## Exercise data
-- ==== Sys2Proof/Tests/Slice0.lean ====
section
/-! SUPPORT. Tests/Slice0.lean: the well-formedness smoke, the decoding of words written out from the table of R277, small checks of single
steps, and for every statement that has hypotheses a witness that meets them clause by clause. -/
namespace Sys2Proof.Tests
open Sys2Proof Sys2Proof.Machine

set_option Elab.async false

/-! ### Small states -/

/-- A device of cold reset in a mode, with the rings on and one command entry to take. -/
def up (m : Mode) : State := { State.reset with
  md := { State.reset.md with mode := m }, regs := [(bkey 0x1000, 1), (bkey 0x101C, 1)], io := { State.resetIo with version := some 0x10000 }
  boot := { State.reset.boot with ready := true } }

/-- A command packet of the ring with parameter words, its target and host data. -/
def cmd (ps : List Word) (target : Word := 0) (data : HostData := .nothing) : Cmd :=
  { path := .pcie, flags := 0, nParams := ps.length, rsvd := 0, tag := 1, target := target, seq := 0, params := ps, data := data }

/-- The smallest image header: depth 512, one device, one granule of nothing. -/
def hdr0 : ImageHeader := {
  magic := 0, fmtMajor := 1, fmtMinor := 0, hdrBytes := 0, flags := 0, imageBytes := 4096, setId := 7, depth := 512, devicePos := 0, devices := 1
  actQuota := 1, secTable := 0, sigDigest := 0, bodyDigest := 0, stepShare := [], vn2 := [], reserved := none }

/-- The header of an empty section. -/
def head0 : SectionHead := { count := 0, reserved := false }

/-- An image without sections. -/
def img0 : Image := {
  hdr := hdr0, table := [], measured := 0, gap := none, sig := [], ep := [], grp := [], clu := [], cluPad := [], badCheck := [], inPort := [], egress := []
  desc := [], bmap := [], bmapHead := head0, rows := [(5, 3)], tiles := [], regions := [⟨0, 1, 4096⟩], regionInit := [], probes := [], capture := none, churn := []
  portCells := [], cellHead := head0, channels := [], chanHead := head0, marks := [], fresh := [], customer := none }

/-- The same device with that image. -/
def loaded (m : Mode) : State := { up m with img := { State.resetImg with resident := some img0, ddrGb := 128, area := 1000, free := 1000 } }


/-- That device in RUN, stepping with the epoch, at a tick. -/
def runAt (t : Tick) : State :=
  let s := loaded .run
  { s with seq := { s.seq with epoch := true, tick := t }, slu := { s.slu with bootLow := false } }

/-- The same, HALTED. -/
def haltedRun : State := let s := runAt .idle; { s with md := { s.md with sub := .halted } }

/-- The state with its start-up state changed. -/
def bootAs (s : State) (f : BootState → BootState) : State := { s with boot := f s.boot }

/-- Modules trained and links unconnected, as start-up leaves them. -/
def trained : State := { State.reset with
  ucie := State.reset.ucie.map (fun e => (e.1, { e.2 with st := 3, proto := 1 })), bl := State.reset.bl.map (fun e => (e.1, { e.2 with st := 1, cause := 1 })) }

/-- A base personality that passes its checks. -/
def base0 : BasePersonality := {
  bytes := 4096, magic := 0x53424541, fmtMajor := 1, totalBytes := 4096, partMask := 3, fwVersion := 5, reservedOk := true, sigOk := true
  digestOk := true, bodyDigest := 7, fwDigest := 9, frames := [], baseLock := 0, prKey := 0, utilMap := [], ioCells := [], owners := [] }

/-- BASE_LOAD as it waits. -/
def baseCmd : Cmd := cmd [0, 0, 0, 4096, 0] 0 (.base base0)

/-! ### Witnesses: the queue, start-up and resets -/

theorem witness_StepTakesTheFrontOrIdles :
    { up .standby with pending := [.timeGet (cmd [])] }.pending = .timeGet (cmd []) :: []
    ∧ (up .run).pending = [] ∧ stepping (up .run) = true ∧ (up .standby).pending = [] ∧ stepping (up .standby) = false := by decide +kernel

theorem witness_StartUpLinesAndCfgDone :
    (State.reset.straps.boot = false ∧ State.reset.boot.ready = false ∧ ({ path := .pcie, flags := 0, nParams := 0, rsvd := 0, tag := 0, target := 0, seq := 0, params := [], data := .nothing } : Cmd).path = .pcie)
    ∧ ({ up .standby with straps := { (up .standby).straps with boot := true } } : State).straps.boot = true
    ∧ (bootAs State.reset (fun b => { b with released := true, phase := 4 })).boot.released = true
    ∧ (bootAs State.reset (fun b => { b with phase := 5, pulsed := true })).boot.pulsed = true
    ∧ (let b : BoardLink := { State.resetLink with st := 3, version := 3 }; let s := { State.reset with bl := put State.reset.bl 2 b };
      linkOf s 2 = some b ∧ 2 ∈ diesOf s ∧ linkUp b = true ∧ b.version = 3 ∧ s.seq.epoch = false)
    ∧ (linkOf State.reset 2 = some State.resetLink ∧ linkUp State.resetLink = false)
    ∧ (let s := bootAs trained (fun b => { b with phase := 3, accepted := true, remap := true, ddr := true });
      s.boot.phase = 3 ∧ s.boot.accepted = true ∧ s.boot.remap = true ∧ s.boot.ddr = true ∧ modulesTrained s = true ∧ linksSettled s = true
        ∧ admissionEnded s = true)
    ∧ modulesTrained State.reset = false := by decide +kernel
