/-- The states of a completed reading (spec/02 R34; NONE is the absence of a reading). -/
inductive ReadingState where
  | dark | saturated | stable | unstable
  deriving DecidableEq, Repr

inductive LineSpeed where
  | b9600 | b19200 | b57600 | b115200
  deriving DecidableEq, Repr

inductive PushMode where
  | flag | push
  deriving DecidableEq, Repr

/-- The five kinds of receive error (spec/09 R154). -/
inductive LineError where
  | framing | check | length | truncated | overrun
  deriving DecidableEq, Repr

/-- The ten station events, in the order of their bits (spec/09 R160). -/
inductive Event where
  | frameClosed | journalFill | phaseChanged | planSwapped | tierChanged | headExcluded | lineErrors | bulletinChanged
  | clockSet | resumed
  deriving DecidableEq, Repr

/-! ## Time base and scheduler (spec/04) -/

structure TimeBase where
  /-- The seconds count (R67). -/
  count : Nat
  /-- The clock-valid flag, `true` for VALID (R68). -/
  valid : Bool
  /-- Milliseconds of the running second of the retention clock (R67, R71; the model's own resolution, log entry 4). -/
  subSecond : Nat
  /-- Milliseconds since the last CLOCK_SET or start (R72). -/
  sinceSet : Nat
  deriving DecidableEq, Repr

structure Anchor where
  time : Int
  kind : AnchorKind
  deriving DecidableEq, Repr

structure Scheduler where
  run : RunState
  anchor : Option Anchor
  due : Option Int
  lastDue : Option Int
  openTime : Option Int
  interval : Nat
  skipped : Nat
  deriving DecidableEq, Repr

/-! ## Plan controller (spec/01) -/

/-- When a phase is entered, with the fields that go with each start kind (R3). -/
inductive Start where
  | atTime (time : Nat)
  | onDarker (threshold : Int) (confirm : Nat)
  | onBrighter (threshold : Int) (confirm : Nat)
  | afterLimit
  deriving DecidableEq, Repr

structure Phase where
  start : Start
  interval : Nat
  frameLimit : Option Nat
  heads : HeadSet
  sync : SyncMode
  armWindow : Nat
  compensation : Int
  targetLevel : Nat
  feedbackWeight : Nat
  slewLimit : Nat
  smoothingWeight : Nat
  deadband : Nat
  deriving DecidableEq, Repr

structure Segment where
  control : Control
  span : Nat
  deriving DecidableEq, Repr

structure Bank where
  phases : List Phase
  ladder : List Segment
  deriving DecidableEq, Repr

structure Plan where
  bankA : Bank
  bankB : Bank
  active : BankId
  index : Nat
  entry : Nat
  remaining : Option Nat
  confirm : Nat
  swapPending : Option Nat
  deriving DecidableEq, Repr

/-! ## Light meter (spec/02) -/

/-- A completed reading (R34). -/
structure Reading where
  state : ReadingState
  bv : Int
  count : Nat
  gate : Gate
  time : Nat
  deriving DecidableEq, Repr

structure Meter where
  activity : MeterActivity
  /-- The gate selected for the next reading (R28). -/
  gateSelection : Gate
  /-- The gate and the edge that the reading in progress was started with (R26, R27). -/
  readingGate : Gate
  readingEdge : Edge
  pulses : Nat
  /-- The latest reading; `none` is state NONE (R34). -/
  latest : Option Reading
  /-- The state that the latest reading replaced; `none` is NONE (R34). -/
  previousState : Option ReadingState
  previousLevel : Option Int
  settleTimer : Option Nat
  gateTimer : Option Nat
  periodTimer : Option Nat
  deriving DecidableEq, Repr

/-! ## Ramp engine (spec/03) -/

structure TicketFlags where
  seeded : Bool
  capped : Bool
  brightLimit : Bool
  darkLimit : Bool
  noMeter : Bool
  deriving DecidableEq, Repr

/-- The last ticket summary (R42). -/
structure TicketSummary where
  sequence : Nat
  exposure : Nat
  gain : Nat
  aperture : Nat
  flags : TicketFlags
  deriving DecidableEq, Repr

structure RampRecord where
  /-- The applied need; present exactly while the record is seeded (R42). -/
  need : Option Nat
  correction : Int
  lastLevel : Option Nat
  lastTicket : Option TicketSummary
  deriving DecidableEq, Repr

/-! ## Frame unit (spec/05) -/

/-- The part of a member entry that its computed ticket writes (R87). -/
structure TicketPart where
  exposure : Nat
  gain : Nat
  aperture : Nat
  need : Nat
  mode : TriggerMode
  /-- The ticket flags, which reach the frame and the journal but no record on the line (R49; log entry 34). -/
  flags : TicketFlags
  deriving DecidableEq, Repr

structure Member where
  wakeTime : Int
  /-- The wake time has been reached; the model's own mark, for "shifted until reached" (R87; log entry 26). -/
  reached : Bool
  ticket : Option TicketPart
  level : Option Nat
  outcome : Option EntryOutcome
  deriving DecidableEq, Repr
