/-- HEAD_READMIT admits the heads it names, with miss count 0 and no storage mark, and changes no other head and nothing
else; it answers with all four heads, each as admission, reason behind its presence byte, and miss count. How the reply groups
the three items of a head is the model's reading (log entry 19). -/
def Obligations.ReadmitClearsTheMisses : Prop :=
  (∀ (s : State) (p : Port) (tag index : Byte), s.Accepts .headReadmit p →
     (3 < index.toNat → index.toNat ≠ 255 →
       exec (.headReadmit p tag index) s = .next (s.answer p .headReadmit tag .badIndex s.admissionBytes))
     ∧ (index.toNat ≤ 3 ∨ index.toNat = 255 → ∃ t : State,
         exec (.headReadmit p tag index) s = .next (t.answer p .headReadmit tag .ok t.admissionBytes)
         ∧ t = { s with heads := t.heads }
         ∧ ∀ h : Head, t.heads.get h = if index.toNat = 255 ∨ index.toNat = headCode h then
             { s.heads.get h with miss := 0, exclusion := none, storageMark := false } else s.heads.get h))
  ∧ (∀ s : State, s.admissionBytes = ([Head.h0, .h1, .h2, .h3].map (fun h =>
      [if (s.heads.get h).exclusion.isSome then 1#8 else 0#8]
        ++ (if (s.heads.get h).exclusion = none then [0#8, 0#8]
          else if (s.heads.get h).exclusion = some .misses then [1#8, 0#8] else [1#8, 1#8])
        ++ leBytes 1 (s.heads.get h).miss)).flatten)

/-! ## The ramp -/

/-- RAMP_READ reports one record and changes nothing; RAMP_RESEED makes the records it names unseeded with correction 0,
keeping result level and summary. The record is seeded, applied need, correction, result level, ticket summary and the
correction limit. How the record stands in the reply is the model's reading (log entry 19). -/
def Obligations.RampReadAndReseed : Prop :=
  (∀ (s : State) (p : Port) (tag index : Byte), s.Accepts .rampRead p →
     (∀ h : Head, index.toNat = headCode h → exec (.rampRead p tag index) s =
       .next (s.answer p .rampRead tag .ok ((s.ramps.get h).bytes s.settings.correctionLimit)))
     ∧ (3 < index.toNat → exec (.rampRead p tag index) s = .next (s.answer p .rampRead tag .badIndex []))
     ∧ (3 < index.toNat → index.toNat ≠ 255 →
         exec (.rampReseed p tag index) s = .next (s.answer p .rampReseed tag .badIndex []))
     ∧ (index.toNat ≤ 3 ∨ index.toNat = 255 → ∃ t : State,
         exec (.rampReseed p tag index) s = .next (t.answer p .rampReseed tag .ok [])
         ∧ t = { s with ramps := t.ramps }
         ∧ ∀ h : Head, t.ramps.get h = if index.toNat = 255 ∨ index.toNat = headCode h then
             { s.ramps.get h with need := none, correction := 0 } else s.ramps.get h))
  ∧ (∀ (r : RampRecord) (limit : Nat), r.bytes limit = [if r.need.isSome then 1#8 else 0#8]
      ++ optField 2 (r.need.map Int.ofNat) ++ leBytes 2 r.correction ++ optField 2 (r.lastLevel.map Int.ofNat)
      ++ r.lastTicket.elim (List.replicate 14 0#8) (fun y => 1#8 :: (leBytes 4 y.sequence ++ leBytes 4 y.exposure
          ++ leBytes 2 y.gain ++ leBytes 2 y.aperture ++ [ticketFlagsByte y.flags]))
      ++ leBytes 2 limit)
  ∧ (∀ x : TicketFlags, (ticketFlagsByte x).getLsbD 0 = x.seeded ∧ (ticketFlagsByte x).getLsbD 1 = x.capped
      ∧ (ticketFlagsByte x).getLsbD 2 = x.brightLimit ∧ (ticketFlagsByte x).getLsbD 3 = x.darkLimit
      ∧ (ticketFlagsByte x).getLsbD 4 = x.noMeter ∧ (ticketFlagsByte x).toNat < 32)

/-- What a ticket needs. Its inputs, each from where it stands. The shutter cap from interval and reserve, cap_stops the most
shutter the ladder and the cap allow, and the effective spans, whose sum is the reachable top: shutter as far as cap_stops goes,
gain and aperture where the head has them. The target need is key plus compensation plus correction minus Bv; the clamped need
lies in 0 to the top, BRIGHT_LIMIT set below 0 and DARK_LIMIT above the top; a NONE reading holds the need and sets NO_METER. An
unseeded record takes the clamped need as it is, with SEEDED; a seeded one moves by a weighted step within the slew limit: the
new need lies between 0 and the top, and moves by no more than the slew limit unless it equals the top; within the deadband it
only gives way to the top. -/
def Obligations.SmoothingStaysInTheSlew : Prop :=
  (∀ (s : State) (f : Frame) (h : Head) (x : TicketInputs), x = s.ticketInputs f h →
    x.ladder = s.plan.activeBank.ladder ∧ x.base = s.settings.shutterBase ∧ x.interval = f.interval
    ∧ x.reserve = (s.settings.head.get h).cycleReserve ∧ x.gainControl = (s.settings.head.get h).gainControl
    ∧ x.apertureControl = (s.settings.head.get h).apertureControl ∧ x.key = s.settings.key
    ∧ x.compensation = f.phase.compensation ∧ x.correction = (s.ramps.get h).correction ∧ x.deadband = f.phase.deadband
    ∧ x.smoothingWeight = f.phase.smoothingWeight ∧ x.slewLimit = f.phase.slewLimit
    ∧ x.bv = s.meter.latest.map (·.bv) ∧ x.need = (s.ramps.get h).need)
  ∧ (∀ (x : TicketInputs) (cap total : Nat),
    cap = (if x.reserve < x.interval then (x.interval - x.reserve) * 1000000 else x.base) →
    total = ((x.ladder.filter (fun g => g.control == .shutter)).map (·.span)).sum →
    x.capStops ≤ total ∧ (x.base ≤ cap → durationOf x.base x.capStops ≤ cap)
    ∧ (∀ n : Nat, n ≤ total → durationOf x.base n ≤ cap → n ≤ x.capStops)
    ∧ (x.flags.capped = true ↔ x.capStops < total)
    ∧ x.spans.length = x.ladder.length ∧ x.top = (x.spans.map (·.span)).sum
    ∧ (∀ (i : Nat) (g : Segment), x.ladder[i]? = some g → ∃ e : Segment, x.spans[i]? = some e ∧ e.control = g.control
        ∧ (g.control = .shutter → e.span = min g.span (x.capStops -
            (((x.spans.take i).filter (fun y => y.control == .shutter)).map (·.span)).sum))
        ∧ (g.control = .gain → e.span = if x.gainControl then g.span else 0)
        ∧ (g.control = .aperture → e.span = if x.apertureControl then g.span else 0)))
  ∧ (∀ (x : TicketInputs) (n : Int),
    (∀ v : Int, x.bv = some v → n = x.key + x.compensation + x.correction - v →
      x.flags.noMeter = false
      ∧ (n < 0 → x.clampedNeed = 0 ∧ x.flags.brightLimit = true ∧ x.flags.darkLimit = false)
      ∧ (0 ≤ n → n ≤ x.top → x.clampedNeed = n ∧ x.flags.brightLimit = false ∧ x.flags.darkLimit = false)
      ∧ ((x.top : Int) < n → x.clampedNeed = x.top ∧ x.flags.brightLimit = false ∧ x.flags.darkLimit = true))
    ∧ (x.bv = none → x.flags.noMeter = true ∧ x.flags.brightLimit = false ∧ x.flags.darkLimit = false
      ∧ (∀ a : Nat, x.need = some a → x.clampedNeed = a) ∧ (x.need = none → x.newNeed = 0))
    ∧ (x.need = none → x.flags.seeded = true ∧ (x.newNeed : Int) = x.clampedNeed)
    ∧ (x.need.isSome = true → x.flags.seeded = false))
  ∧ (∀ (x : TicketInputs) (a : Nat) (d step : Int), x.need = some a → 1 ≤ x.slewLimit → d = x.clampedNeed - a →
    step = Int.tdiv (d * x.smoothingWeight) 16 →
    x.newNeed ≤ x.top
    ∧ (((x.newNeed : Int) - a).natAbs ≤ x.slewLimit ∨ x.newNeed = x.top)
    ∧ (d.natAbs ≤ x.deadband → x.newNeed = min a x.top)
    ∧ (x.deadband < d.natAbs → step ≠ 0 →
        (x.newNeed : Int) = max 0 (min (a + max (-(x.slewLimit : Int)) (min step x.slewLimit)) x.top))
    ∧ (x.deadband < d.natAbs → step = 0 →
        (x.newNeed : Int) = max 0 (min (if 0 < d then (a : Int) + 1 else (a : Int) - 1) x.top))
    ∧ (x.deadband < d.natAbs → a ≤ x.top → 1 ≤ x.smoothingWeight → x.smoothingWeight ≤ 16 →
        x.newNeed ≠ a ∧ ((a : Int) < x.clampedNeed → (a : Int) < x.newNeed ∧ (x.newNeed : Int) ≤ x.clampedNeed)
        ∧ (x.clampedNeed < a → x.clampedNeed ≤ (x.newNeed : Int) ∧ (x.newNeed : Int) < a)))

/-- The ladder walk places the whole applied need, spends nothing on a control the head lacks, and the exposure is at least
the base and at most the shutter cap. The figures of the ticket are the new need, the duration of the shutter steps, the gain
and the aperture steps; a segment takes what remains or its span, whichever is less. The duration doubles every 64 steps, and
between doublings each entry of its table is the nearest integer to 65536 times 2^(r/64). -/
def Obligations.LadderWalkPlacesTheNeed : Prop :=
  (∀ x : TicketInputs,
    walk .shutter x.newNeed x.spans + walk .gain x.newNeed x.spans + walk .aperture x.newNeed x.spans = x.newNeed
    ∧ (x.gainControl = false → walk .gain x.newNeed x.spans = 0)
    ∧ (x.apertureControl = false → walk .aperture x.newNeed x.spans = 0)
    ∧ walk .shutter x.newNeed x.spans ≤ x.capStops
    ∧ (10 ≤ x.base → x.base ≤ 1000 → 1 ≤ x.reserve →
        x.base ≤ x.compute.exposure
        ∧ x.compute.exposure ≤ (if x.reserve < x.interval then (x.interval - x.reserve) * 1000000 else x.base)))
  ∧ (∀ x : TicketInputs, x.compute.need = x.newNeed ∧ x.compute.exposure = durationOf x.base (walk .shutter x.newNeed x.spans)
      ∧ x.compute.gain = walk .gain x.newNeed x.spans ∧ x.compute.aperture = walk .aperture x.newNeed x.spans
      ∧ x.compute.flags = x.flags)
  ∧ (∀ (c : Control) (left : Nat) (g : Segment) (rest : List Segment), walk c left [] = 0
      ∧ walk c left (g :: rest) = (if g.control = c then min left g.span else 0) + walk c (left - min left g.span) rest)
  ∧ (∀ base q r : Nat, r < 64 → durationOf base (64 * q + r) = base * powerTable.getD r 0 * 2 ^ q / 65536)
  ∧ (∀ (r v : Nat), powerTable[r]? = some v → r < 64
      ∧ (2 * v - 1) ^ 64 < 131072 ^ 64 * 2 ^ r ∧ 131072 ^ 64 * 2 ^ r < (2 * v + 1) ^ 64)

/-- L64, whole: the highest set bit, the fraction index, and the table value, which is 64 times the base-2 logarithm of
1 + j/64 rounded to the nearest integer. -/
def Obligations.LogarithmFollowsItsTable : Prop :=
  (∀ x : Nat, 1 ≤ x → ∃ n j t : Nat, 2 ^ n ≤ x ∧ x < 2 ^ (n + 1) ∧ j < 64
    ∧ (6 ≤ n → j = x / 2 ^ (n - 6) - 64) ∧ (n < 6 → j = x * 2 ^ (6 - n) - 64)
    ∧ log64 x = 64 * n + t
    ∧ 64 ^ 128 * 2 ^ (2 * t) < 2 * (64 + j) ^ 128 ∧ (64 + j) ^ 128 < 64 ^ 128 * 2 ^ (2 * t + 1))
  ∧ (∀ x : Nat, 1 ≤ x → x ≤ 1048575 → log64 x ≤ 1279) ∧ log64 1 = 0 ∧ log64 1048575 = 1279

/-! ## The meter and the battery -/

/-- A pulse of the edge of the reading adds one while GATING and saturates; the end of the settle time clears the counter and
opens the gate; the period timer starts a reading from IDLE, with a settle time of 0 its gate opening at once, and otherwise
stays stopped. -/
def Obligations.MeterEventsRunTheReading : Prop :=
  ∀ (s : State) (e : Edge), s.runs = true →
    (s.meter.activity = .gating → s.meter.readingEdge = e → exec (.pulseEdge e) s =
      .next { s with meter := { s.meter with pulses := min (s.meter.pulses + 1) 1048575 } })
    ∧ (s.meter.activity ≠ .gating ∨ s.meter.readingEdge ≠ e → exec (.pulseEdge e) s = .next s)
    ∧ (s.meter.activity = .settling → exec .settleElapsed s = .next { s with meter := { s.meter with
        activity := .gating, pulses := 0, settleTimer := none, gateTimer := some s.meter.readingGate.ms } })
    ∧ (s.meter.periodTimer.isSome = true → s.meter.activity ≠ .idle →
        exec .periodTimerExpiry s = .next { s with meter := { s.meter with periodTimer := none } })
    ∧ (s.meter.periodTimer.isSome = true → s.meter.activity = .idle → 1 ≤ s.settings.settle →
        exec .periodTimerExpiry s = .next { s with meter := { s.meter with
          activity := .settling, readingGate := s.meter.gateSelection, readingEdge := s.settings.edge
          settleTimer := some s.settings.settle, gateTimer := none
          periodTimer := some (s.settings.meterPeriod * 1000) } })
    ∧ (s.meter.periodTimer.isSome = true → s.meter.activity = .idle → s.settings.settle = 0 →
        exec .periodTimerExpiry s = .next { s with meter := { s.meter with
          activity := .gating, pulses := 0, readingGate := s.meter.gateSelection, readingEdge := s.settings.edge
          settleTimer := none, gateTimer := some s.meter.gateSelection.ms
          periodTimer := some (s.settings.meterPeriod * 1000) } })
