theorem Four.get_set {α : Type} (v : Four α) (i j : Head) (a : α) : (v.set i a).get j = if j = i then a else v.get j := by
  cases i <;> cases j <;> rfl

@[simp] theorem Four.set_set {α : Type} (v : Four α) (i : Head) (a b : α) : (v.set i a).set i b = v.set i b := by
  cases i <;> rfl

@[simp] theorem Four.set_get {α : Type} (v : Four α) (i : Head) : v.set i (v.get i) = v := by cases i <;> rfl

theorem Four.set_comm {α : Type} (v : Four α) {i j : Head} (a b : α) (h : i ≠ j) :
    (v.set i a).set j b = (v.set j b).set i a := by
  cases i <;> cases j <;> first | rfl | exact absurd rfl h

@[simp] theorem Four.get_all {α : Type} (a : α) (i : Head) : (Four.all a).get i = a := by cases i <;> rfl

theorem Four.ext_get {α : Type} {v w : Four α} (h : ∀ i : Head, v.get i = w.get i) : v = w := by
  cases v; cases w
  have e0 := h .h0
  have e1 := h .h1
  have e2 := h .h2
  have e3 := h .h3
  simp only [Four.get] at e0 e1 e2 e3
  simp only [e0, e1, e2, e3]

@[simp] theorem Six.get_set_self {α : Type} (v : Six α) (i : Port) (a : α) : (v.set i a).get i = a := by cases i <;> rfl

@[simp] theorem Six.get_set_ne {α : Type} (v : Six α) {i j : Port} (a : α) (h : j ≠ i) : (v.set i a).get j = v.get j := by
  cases i <;> cases j <;> first | rfl | exact absurd rfl h

theorem Six.get_set {α : Type} (v : Six α) (i j : Port) (a : α) : (v.set i a).get j = if j = i then a else v.get j := by
  cases i <;> cases j <;> rfl

@[simp] theorem Six.set_set {α : Type} (v : Six α) (i : Port) (a b : α) : (v.set i a).set i b = v.set i b := by
  cases i <;> rfl

@[simp] theorem Six.set_get {α : Type} (v : Six α) (i : Port) : v.set i (v.get i) = v := by cases i <;> rfl

theorem Six.set_comm {α : Type} (v : Six α) {i j : Port} (a b : α) (h : i ≠ j) :
    (v.set i a).set j b = (v.set j b).set i a := by
  cases i <;> cases j <;> first | rfl | exact absurd rfl h

@[simp] theorem Six.get_all {α : Type} (a : α) (i : Port) : (Six.all a).get i = a := by cases i <;> rfl

theorem Six.ext_get {α : Type} {v w : Six α} (h : ∀ i : Port, v.get i = w.get i) : v = w := by
  cases v; cases w
  have e0 := h .h0
  have e1 := h .h1
  have e2 := h .h2
  have e3 := h .h3
  have e4 := h .ul
  have e5 := h .sv
  simp only [Six.get] at e0 e1 e2 e3 e4 e5
  simp only [e0, e1, e2, e3, e4, e5]

@[simp] theorem Two.get_set_self {α : Type} (v : Two α) (i : Station) (a : α) : (v.set i a).get i = a := by cases i <;> rfl

@[simp] theorem Two.get_set_ne {α : Type} (v : Two α) {i j : Station} (a : α) (h : j ≠ i) : (v.set i a).get j = v.get j := by
  cases i <;> cases j <;> first | rfl | exact absurd rfl h

theorem Two.get_set {α : Type} (v : Two α) (i j : Station) (a : α) : (v.set i a).get j = if j = i then a else v.get j := by
  cases i <;> cases j <;> rfl

@[simp] theorem Two.set_set {α : Type} (v : Two α) (i : Station) (a b : α) : (v.set i a).set i b = v.set i b := by
  cases i <;> rfl

@[simp] theorem Two.set_get {α : Type} (v : Two α) (i : Station) : v.set i (v.get i) = v := by cases i <;> rfl

theorem Two.set_comm {α : Type} (v : Two α) {i j : Station} (a b : α) (h : i ≠ j) :
    (v.set i a).set j b = (v.set j b).set i a := by
  cases i <;> cases j <;> first | rfl | exact absurd rfl h

@[simp] theorem Two.get_all {α : Type} (a : α) (i : Station) : (Two.all a).get i = a := by cases i <;> rfl

theorem Two.ext_get {α : Type} {v w : Two α} (h : ∀ i : Station, v.get i = w.get i) : v = w := by
  cases v; cases w
  have e0 := h .ul
  have e1 := h .sv
  simp only [Two.get] at e0 e1
  simp only [e0, e1]

@[simp] theorem Eight.get_set_self {α : Type} (v : Eight α) (i : Idx) (a : α) : (v.set i a).get i = a := by cases i <;> rfl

## Directions for this task
Each line from the top of the records above through the line containing "Small states -/" needs to be transcribed exactly, and no line after it.

## Completed task
-- ==== Sys2Proof/Tests/Slice0.lean ====
section
/-! SUPPORT. Tests/Slice0.lean: the well-formedness smoke, the decoding of words written out from the table of R277, small checks of single
steps, and for every statement that has hypotheses a witness that meets them clause by clause. -/
namespace Sys2Proof.Tests
open Sys2Proof Sys2Proof.Machine

set_option Elab.async false

/-! ### Small states -/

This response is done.